======== DATA SECTION ========
/-- MACHINE_CHECK: [cause, die, place]: 0 a corrected error of a pond bank (mill times 32 plus bank); 1 an uncorrectable error
found at eviction, write-back or scrub, and 2 a word newly poisoned (its physical address; from 2^52 on a pond byte, whose
bank retires); 3 a bank retired; 4 a change of the enumeration table; 5 a vacated mill, with its launch and context; 6 a parity error
of a register that the slot's next instruction reads; 7, 8, 9 a corrected error of a core's L1, a slice, a base die; 10 an
uncorrectable error in an L1, of a core, at an address; 11 a flit of a packet that fails its check on a link (R156, R377,
R435). DEDUCED, unsafe: log 64. DESIGN CHOICE, safe: log 69. DEDUCED, unsafe: log 70. -/
def execMachineCheck (s : State) : Result :=
  let die := s.arg.getD 1 0
  let p := s.arg.getD 2 0
  match s.arg.headD 0 with
  | 0 => .next (s.correct (die * 64 + p / 32) (p % 32))
  | 3 =>
    let mill := die * 64 + p / 32
    let ctx := s.millOwner mill
    let m := (checkMsg 3 die ctx 0 0 0 (p / 32) (p % 32)).counting (tget 0 (s.mill mill).dropped (p % 32))
    let c := if s.runsTask (s.mill mill) then s.liveCluster mill else none
    let s := s.toOwner m die ctx (some mill) c
    .next (s.post s.cycle 3 930 .enumTableUpdate [6, die * 3 + s.part.stopOf mill / 14])
  | 4 =>
    let m := checkMsg 4 die 0 0 s.tableGen 0 63 0
    .next ((List.range 256).foldl (fun s ctx => if s.ctxExists ctx then s.toFmbox m die ctx else s) s)
  | 5 =>
    .next (s.sendAt s.cycle { msg := checkMsg 5 die (s.arg.getD 4 0) 0 0 (s.arg.getD 3 0) p 0, dest := .log die })
  | 6 => .next (s.updSlot p (fun x => { x with fetchFault := some (fcMchk, 0) }))
  | 7 => .next (s.countCorrected p)
  | 8 => .next (s.countCorrected (2 ^ 20 + p))
  | 9 => .next (s.countCorrected (2 ^ 21 + p))
  | 11 => .next (s.resend p (s.arg.getD 3 0))
  | cause =>
    let core := s.arg.getD 3 0
    let e := if cause == 10 then s.l1Error core p else ({ s with poison := tput false s.poison (p / 8) true }, true)
    let s := e.1
    if !e.2 then .next s
    else if p < 2 ^ 52 then
      let tag := if cause == 1 then 1 else 2
      let ctx := s.lineOwner (p / 64)
      .next (s.toOwner (checkMsg tag die ctx (if cause == 1 then p / 64 * 64 else p / 8 * 8) 0 0 63 0) die ctx (if cause == 10 then some (core / 32) else none) (s.runsIn ctx))
    else
      let mill := (p - 2 ^ 52) / 2 ^ 21
      let off := (p - 2 ^ 52) % 2 ^ 21
      let ctx := s.millOwner mill
      let s := s.toOwner (checkMsg cause die ctx 0 0 0 63 0) die ctx (some mill) (s.runsIn ctx)
      let bank := 8 * offGroup off + offBank off
      .next (if (s.mill mill).bankRet.getLsbD bank then s else s.post s.cycle 0 4 .bankRetireDecided [mill, bank])

/-! The enumeration table (R290 to R294). -/

/-- Where it stands. -/
def enumBase : Nat := 0x9FFFF00000

/-- The body of a record, bits [511:64], from the state of the part (R292); of ports and links, what the spec does not
state is an open value of the part. -/
def State.enumBody (s : State) (type index : Nat) : Nat :=
  let p := s.part
  let live (d pm : Nat) : Option Nat := (List.range p.liveMills).find? (fun l => p.physMill d l == pm)
  let slices := match p.grade with | 0 => 128 | 1 => 124 | _ => 120
  let ports := if p.grade == 2 then 24 else 36
  let portLive (i : Nat) : Bool := p.grade != 2 || i < 12 || (18 ≤ i && i < 30)
  match type with
  | 1 => p.pkgix % 1024 * 2 ^ 16 + s.fwRel % 2 ^ 32 * 2 ^ 32 + s.skyErr % 2 ^ 32 * 2 ^ 64 + 256 * 2 ^ 96
  | 2 => p.grade + p.liveMills * 2 ^ 8 + slices * 2 ^ 16 + ports * 2 ^ 24
      + (match p.grade with | 0 => 4200 | 1 => 3900 | _ => 3300) * 2 ^ 32
  | 3 => if index < 8 then p.liveMills * 2 ^ 8 + slices * 2 ^ 16 + 4 * p.liveMills % 256 * 2 ^ 24
      else if index < 16 then 1 else 2
  | 4 => packBits 6 ((List.range 40).map (fun pm => (live index pm).getD 63))
      + packBits 4 ((List.range 40).map (fun pm => match live index pm with
        | some l => packBits 1 ((List.range 4).map (fun c => if (s.cluster ((index * 64 + l) * 4 + c)).retired then 0 else 1))
        | none => 0)) * 2 ^ 240
  | 5 => packBits 7 ((List.range 64).map (fun k => p.remap (index / 2) (64 * (index % 2) + k)))
  | 6 => packBits 32 ((List.range 14).map (fun k => match live (index / 3) (14 * (index % 3) + k) with
      | some l => (s.mill (index / 3 * 64 + l)).bankRet.toNat
      | none => 0))
  | 7 => 0x0F
  | 8 => (if index < 6 then index / 3 * 4 + index % 3 + (index / 3 * 4 + index % 3 + 1) * 8
      else index - 6 + (index - 2) * 8 + 64) + 2 ^ 7 + 30 * 2 ^ 8
  | 9 => packBits 3 ((List.range 64).map (fun i => dieClass (i / 8) (i % 8)))
  | 10 => 80 + 192 * 2 ^ 16 + 2 ^ 32 + 16 * 2 ^ 40
  | 11 => (if portLive index then 1 else 0) + (if 18 ≤ index then 2 else 0) + (Config.portPeer index).toNat % 2 ^ 18 * 2 ^ 8
  | 12 => (match s.fabric[index]? with
      | some w => w.1 % 2 ^ 52 + w.2.1 % 2 ^ 52 * 2 ^ 52 + w.2.2 % 2 ^ 12 * 2 ^ 104
      | none => 0)
  | _ => 0

/-- The records in order: type and index (R290). DEDUCED, unsafe: log 76. -/
def State.enumKeys (s : State) : List (Nat × Nat) :=
  [(1, 1), (2, 1), (3, 18), (4, 8), (5, 16), (6, 24), (7, 8), (8, 10), (9, 1), (10, 8), (11, 36), (12, s.fabric.length), (0, 1)].flatMap
    (fun tn => (List.range tn.2).map (fun i => (tn.1, i)))

/-- UNIT of a record: the die, stack or port, 0xFF for the package. The spec gives a DIELINK record none: 0xFF. DESIGN CHOICE, unsafe: log 147. -/
def enumUnit (type index : Nat) : Nat :=
  match type with
  | 3 => index
  | 4 => index
  | 5 => index / 2
  | 6 => index / 3
  | 7 => index
  | 10 => index
  | 11 => index
  | _ => 255

/-- A record with a generation. -/
def State.enumRecord (s : State) (type index gen : Nat) : Line :=
  let recs := if type == 1 then s.enumKeys.length % 65536 else 0
  BitVec.ofNat 512 (type + enumUnit type index * 2 ^ 8 + index % 65536 * 2 ^ 16 + gen % 2 ^ 32 * 2 ^ 32 + (s.enumBody type index + recs) * 2 ^ 64)

/-- Firmware writes a record as one line. DEDUCED, unsafe: log 76. -/
def State.writeRecord (s : State) (type index gen : Nat) : State :=
  let pos := (s.enumKeys.takeWhile (fun k => k != (type, index))).length
  s.llcWrite (enumBase / 64 + pos) 32 (s.enumRecord type index gen) (BitVec.allOnes 64)

/-- The records that a list of types and indexes names. -/
def State.writeRecords (s : State) (gen : Nat) : List Nat → State
  | t :: i :: rest => (s.writeRecord t i gen).writeRecords gen rest
  | _ => s

/-- A fabric window's record changes, or one more is listed (R292, R298). -/
def State.setWindow (s : State) (i base len node : Nat) : State :=
  { s with fabric := if i < s.fabric.length then s.fabric.set i (base, len, node) else s.fabric ++ [(base, len, node)] }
========
*WHAT TO DO:* Print, without alteration, only the lines above between the one holding "10 => index" and the one holding "let recs := if", inclusive.

*ANSWER TO THIS TASK:*
  | 10 => index
  | 11 => index
  | _ => 255

/-- A record with a generation. -/
def State.enumRecord (s : State) (type index gen : Nat) : Line :=
  let recs := if type == 1 then s.enumKeys.length % 65536 else 0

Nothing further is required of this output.